▶ **BRIEF**: Identify all lines below that hold "dispatched" and collect them.

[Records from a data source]
^^^^

-- ==== Sys2Proof/Machine/State.lean ====
section
/-! DEFINITION. The state of one module (00, 01): 256 crofts (ids 0 to 255), 8 bailiffs (id 256 + field), the hayward, memory at
every level, the partitions with their register blocks, the fabric ports, management. Plain data throughout; every large store is a
sparse map whose default is named in the docstring. -/

namespace Sys2Proof.Machine

/-- The cause codes of R360. -/
inductive Cause where
  | none | illop | badreg | badch | bounds | rights | xlate | align | mixsz | timeout | rsovf | rsunf | frame | nodiff | hdlbad
  | badtgt | ecc | keygone | bkpt | trapi | preempt
deriving DecidableEq, Repr

/-- The block state of the reeve (R272), with the parameters of the open block's header (R276, R279) and of the walk. -/
structure Blk where
  opened : Bool
  /-- 0 forward, 1 reverse, 2 replay (R326). -/
  dir : Nat
  pc : Word
  /-- Payload cursor in bytes (R278). -/
  cur : Nat
  /-- Seeds taken. -/
  seeds : Nat
deriving DecidableEq, Repr

def Blk.zero : Blk := ⟨false, 0, 0, 0, 0⟩

/-- The scalar file that the queue cut restores (R20, R272, R362): registers (unlisted: 0), predicates (bit n is pn; bit 0 takes no
part), the PC, the block state. -/
structure ScalarFile where
  s : SMap Word
  p : BitVec 8
  pc : Word
  blk : Blk
deriving DecidableEq, Repr

/-- One count per queue: entries issued, mod 2^32 (R361). -/
structure Counts where
  lq : Nat
  sq : Nat
  vq : Nat
  mq : Nat
  cq : Nat
deriving DecidableEq, Repr

def Counts.zero : Counts := ⟨0, 0, 0, 0, 0⟩

/-- A tile handle (R47, R71, R251): whether it is bound, whether it is marked HDLBAD, its 64-byte shape record (R69), the record's
address. -/
structure Handle where
  bound : Bool
  bad : Bool
  shape : BitVec 512
  addr : Word
deriving DecidableEq, Repr

def Handle.unbound : Handle := ⟨false, false, 0, 0⟩

/-- A nest slot (R224): trip counts and steps of six levels, tile and origin, and the options of `NEST.OPT`. -/
structure Nest where
  e : List Nat
  sa : List Nat
  sb : List Nat
  acc : Nat
  rorg : Nat
  corg : Nat
  na : Nat
  nb : Nat
  gg : Nat
  pi : Nat
  rma : Bool
  rmb : Bool
  tagp : Bool
  seed : Nat
deriving DecidableEq, Repr

/-- The slot after `NEST.CLR` (R224). -/
def Nest.clear : Nest :=
  ⟨[1, 1, 1, 1, 1, 1], [0, 0, 0, 0, 0, 0], [0, 0, 0, 0, 0, 0], 0, 0, 0, 16, 16, 0, 0, false, false, false, 0⟩

/-- An element of an accumulator tile (R222): FP32 home copy, ACC26 working sum, promotion count. -/
structure AccEl where
  h : BitVec 32
  w : BitVec 32
  cnt : Nat
deriving DecidableEq, Repr

def AccEl.zero : AccEl := ⟨0, 0, 0⟩

/-- A register write that an entry makes at its completion: a scalar, a handle, a vector register or a mask register (with the bits
that the entry writes). -/
inductive Wr where
  | s (r : SReg) (v : Word)
  | h (r : HReg) (x : Handle)
  | v (r : VReg) (data wmask : BitVec 2048)
  | m (r : MReg) (data wmask : BitVec 128)
deriving DecidableEq, Repr

/-- How far an entry has come: unstarted; started and waiting, to be tried again; started and to be completed by an event from outside;
performed and not yet complete. -/
inductive Phase where
  | queued | waiting | pend | done
deriving DecidableEq, Repr

/-- The residual stack that a core has bound (R283, R287): its id, the fields of its entry, and its bytes by depth (unlisted: 0). -/
structure Stack where
  id : Nat
  entry : Word
  hbase : Word
  hlen : Nat
  xoff : Nat
  xlen : Nat
  depth : Nat
  /-- Depth of the top frame's header; all ones (48 bits) when the stack is empty. -/
  topf : Nat
  nfr : Nat
  bytes : SMap Byte
  /-- The frames below this depth lie in the lower tiers (R284). -/
  cold : Nat
  /-- The frames below this depth could not be read when the stack was bound, and the error that a word which needs one raises (R416, R421). -/
  lost : Nat
  lostBy : Cause
  /-- The binding it is of, and its depth, top and count when it was bound. -/
  gen : Nat
  depth0 : Nat
  topf0 : Nat
  nfr0 : Nat
deriving DecidableEq, Repr

/-- What an entry reads in one step at its start and keeps while it waits: the vector and mask registers (R199), whether its context checks
mixed sizes (R128), the precision caps in force (R452). -/
structure Started where
  v : SMap (BitVec 2048)
  m : SMap (BitVec 128)
  mxc : Bool
  capa : Nat
  capb : Nat
deriving DecidableEq, Repr

/-- An entry of a croft's queues (R18 to R23, R107): the unit that issued it, its form at issue (scalar operands, handle copies of
R250), and what its completion will write. -/
structure Entry where
  op : Instr
  pc : Word
  qs : List QId
  seq : Counts
  barrier : Bool
  /-- A BARRIER entry whose request is dispatched: later entries may start (R265, R329). -/
  passed : Bool
  /-- It touches the croft store or the lane store (R108). -/
  near : Bool
  null : Bool
  /-- An adjoint of the reverse walk (R292); `op` is its forward word. -/
  adj : Bool
  /-- A storing word in replay: it pushes its item and makes no access (R300). -/
  muted : Bool
  priv : Bool
  td : SReg
  /-- Tokens not yet written (R21). -/
  waits : List SReg
  /-- Scalar operands as read at issue. -/
  xs : List Word
  /-- Handle copies as taken at issue. -/
  hs : List Handle
  /-- Destination scalar made pending at issue, when the entry returns a value. -/
  dst : List SReg
  /-- Handles made pending at issue (R251). -/
  hdst : List HReg
  /-- The committed file and counts to restore when this entry is the oldest discarded one (R20, R362). -/
  snap : ScalarFile
  /-- The bound stack at issue, before the word's own push or pop, from which a cut that discards this entry first takes depth, top and count
  (R286, R362); and the number of the stack steps made before it. -/
  stk : Option Stack
  mark : Nat
  phase : Phase
  wrs : List Wr
  /-- Completion word (R245). -/
  word : Word
  /-- Payload offset of a residual item, direction and block parameters (R278), as a number of the entry's own use. -/
  aux : Nat
  /-- The entry raised a fault and is held (R362). -/
  held : Bool
  /-- The cycle and the step in which it began to wait, plus 1 (R248, R263); 0: it has not waited. -/
  waited : Nat
  since : Nat
  /-- What it read when it started, once it has started. -/
  start : Option Started
  /-- Its bytes count against its slot's allowance (R269, R407); the request that it has sent last, and the device it went to (R386, R405). -/
  counted : Bool
  via : Option (Nat × RemoteOp)
deriving DecidableEq, Repr

/-- A line of a croft's L1 (R105): 256 bytes, dirty bits, stamp, the key id and the compressibility of the access that filled it. -/
structure L1Line where
  data : BitVec 2048
  dirty : BitVec 256
  stamp : Option (BitVec 5)
  key : Nat
  compr : Bool
  /-- The pages through which accesses filled, read or wrote it: ASID and page number (R381). -/
  pages : List Nat
  /-- The interleave class of the access that filled it (R355). -/
  cls : Nat
  /-- The single-copy atomic stores whose bytes are dirty in it, as first byte and length, oldest first (R127). -/
  sts : List (Nat × Nat)
deriving DecidableEq, Repr

/-- A translation held in a TLB (R344, R347): the leaf as read (of a run group's 2 MiB translation, its first entry), its level, whether it
covers a run group, and whether it covers a write (R345). -/
structure TlbEnt where
  leaf : Word
  level : Nat
  runs : Bool
  dt : Bool
deriving DecidableEq, Repr

/-- What a TLB holds, by size and page (R347); unlisted: nothing. -/
abbrev Tlb := SMap (Option TlbEnt)

/-- A table entry that the walkers of a field hold (R347): its address and value, the ASID whose walk read it, the pages whose walks pass
through it. -/
structure WalkEnt where
  addr : Nat
  val : Nat
  asid : Nat
  page0 : Nat
  pages : Nat
deriving DecidableEq, Repr

/-- What interleave classes have done to a frame (R355, R356): the pages and classes it is reached under; whether it has been reached under two
at once; how often it was written since it was first reached, and the bytes overwritten since then, the latest first. -/
structure FrameSt where
  reach : List (Nat × Nat)
  mixed : Bool
  ver : Nat
  old : List Byte
deriving DecidableEq, Repr

def FrameSt.zero : FrameSt := ⟨[], false, 0, []⟩

/-- A pull in progress (R349): ASID and page number, the entry that it started from, and that entry's address. -/
structure Pull where
  asid : Nat
  page : Nat
  e : Nat
  addr : Nat
deriving DecidableEq, Repr

/-- A point in a slot (R44, R46): launch id and coordinates. -/
structure Point where
  lid : Nat
  x : Nat
  y : Nat
  z : Nat
deriving DecidableEq, Repr

/-- What suppresses re-issued entries after a resumption (R370): prefix counts and the two CQ windows from `RETCQ`. -/
structure Suppress where
  ret : Counts
  cqdone : BitVec 32
  cqheld : BitVec 32
  /-- `HELD` bits of LQ, SQ, VQ, MQ. -/
  held : BitVec 4
deriving DecidableEq, Repr
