-- ==== Sys2Proof/Machine/Ops.lean ====
section
/-! DEFINITION. The queues of a core (R18 to R23, R107 to R112): issue, start and completion of entries, the scoreboard. Taking a trap (the
queue cut of R361 to R365, the stop record of R366, the entry of R367 to R369) and the return from it (R370). -/

namespace Sys2Proof

/-- Queue sizes (R18). -/
def QId.size : QId → Nat
  | .lq | .sq | .vq => 64
  | .mq => 16
  | .cq => 32

/-- Where a queue's slip depth lies in `QSLIP`, and how many bits it has (R144). -/
def QId.slipBit : QId → Nat
  | .lq => 0 | .sq => 8 | .vq => 16 | .mq => 24 | .cq => 32
def QId.slipBits : QId → Nat
  | .lq | .sq | .vq => 7
  | .mq => 5
  | .cq => 6

/-- `FQ` of R366. -/
def QId.fq : QId → Nat
  | .lq => 1 | .sq => 2 | .vq => 3 | .mq => 4 | .cq => 5

/-- The role that starts a queue's entries (R371). -/
def QId.role : QId → Nat
  | .lq | .sq => 1
  | .vq => 2
  | .mq => 3
  | .cq => 4

/-- The slot on which a word's bytes are outstanding until it is acknowledged (R269, R407): the words that send a tensor. -/
def Instr.sendsOn : Instr → Option CReg
  | .chSend _ _ ch _ | .chPut _ _ ch _ _ _ _ | .chMcast _ _ ch _ _ _ _ => some ch
  | _ => none

/-- R109, R122: a barrier whose action is its request and what answers it; the others of R265 and R329 let later entries start once
their request is dispatched. -/
def Instr.holdsOrder : Instr → Bool
  | .acqP .. => true
  | _ => false

end Sys2Proof

namespace Sys2Proof.Machine

-- ### Queues

/-- The slip depth in force (R19, R325). -/
def CoreSt.slip (k : CoreSt) (q : QId) : Nat := fld k.ctl.qslip q.slipBit q.slipBits

def Counts.at (n : Counts) : QId → Nat
  | .lq => n.lq | .sq => n.sq | .vq => n.vq | .mq => n.mq | .cq => n.cq

/-- One more entry of a queue, mod 2^32 (R361). -/
def Counts.bump (n : Counts) (q : QId) : Counts :=
  match q with
  | .lq => { n with lq := (n.lq + 1) % 2 ^ 32 }
  | .sq => { n with sq := (n.sq + 1) % 2 ^ 32 }
  | .vq => { n with vq := (n.vq + 1) % 2 ^ 32 }
  | .mq => { n with mq := (n.mq + 1) % 2 ^ 32 }
  | .cq => { n with cq := (n.cq + 1) % 2 ^ 32 }

def Counts.bumps (n : Counts) (qs : List QId) : Counts := qs.foldl Counts.bump n

def Entry.inQ (e : Entry) (q : QId) : Bool := e.qs.contains q
def Entry.unstarted (e : Entry) : Bool := e.phase == .queued
/-- An entry of an engine's queue (a joining `TOK.WAIT` is none, R246). -/
def Entry.engine (e : Entry) : Bool := !e.qs.isEmpty

/-- Unstarted entries of a queue (R19). -/
def CoreSt.unstartedIn (k : CoreSt) (q : QId) : Nat := (k.q.es.filter (fun e => e.inQ q && e.unstarted)).length
/-- Entries issued and not complete (R112, R158). -/
def CoreSt.inFlight (k : CoreSt) (q : QId) : Nat := (k.q.es.filter (fun e => e.inQ q)).length
/-- Every engine entry issued so far has started (R20, R361). -/
def CoreSt.allStarted (k : CoreSt) : Bool := k.q.es.all (fun e => !e.engine || !e.unstarted)
/-- A 32-bit count `a` comes before `b` (R361: counts are mod 2^32). -/
def countBefore (a b : Nat) : Bool := 2 ^ 31 ≤ (a + 2 ^ 32 - b) % 2 ^ 32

^^^^

▶ **TASK OUTPUT**:
  /-- A BARRIER entry whose request is dispatched: later entries may start (R265, R329). -/
their request is dispatched. -/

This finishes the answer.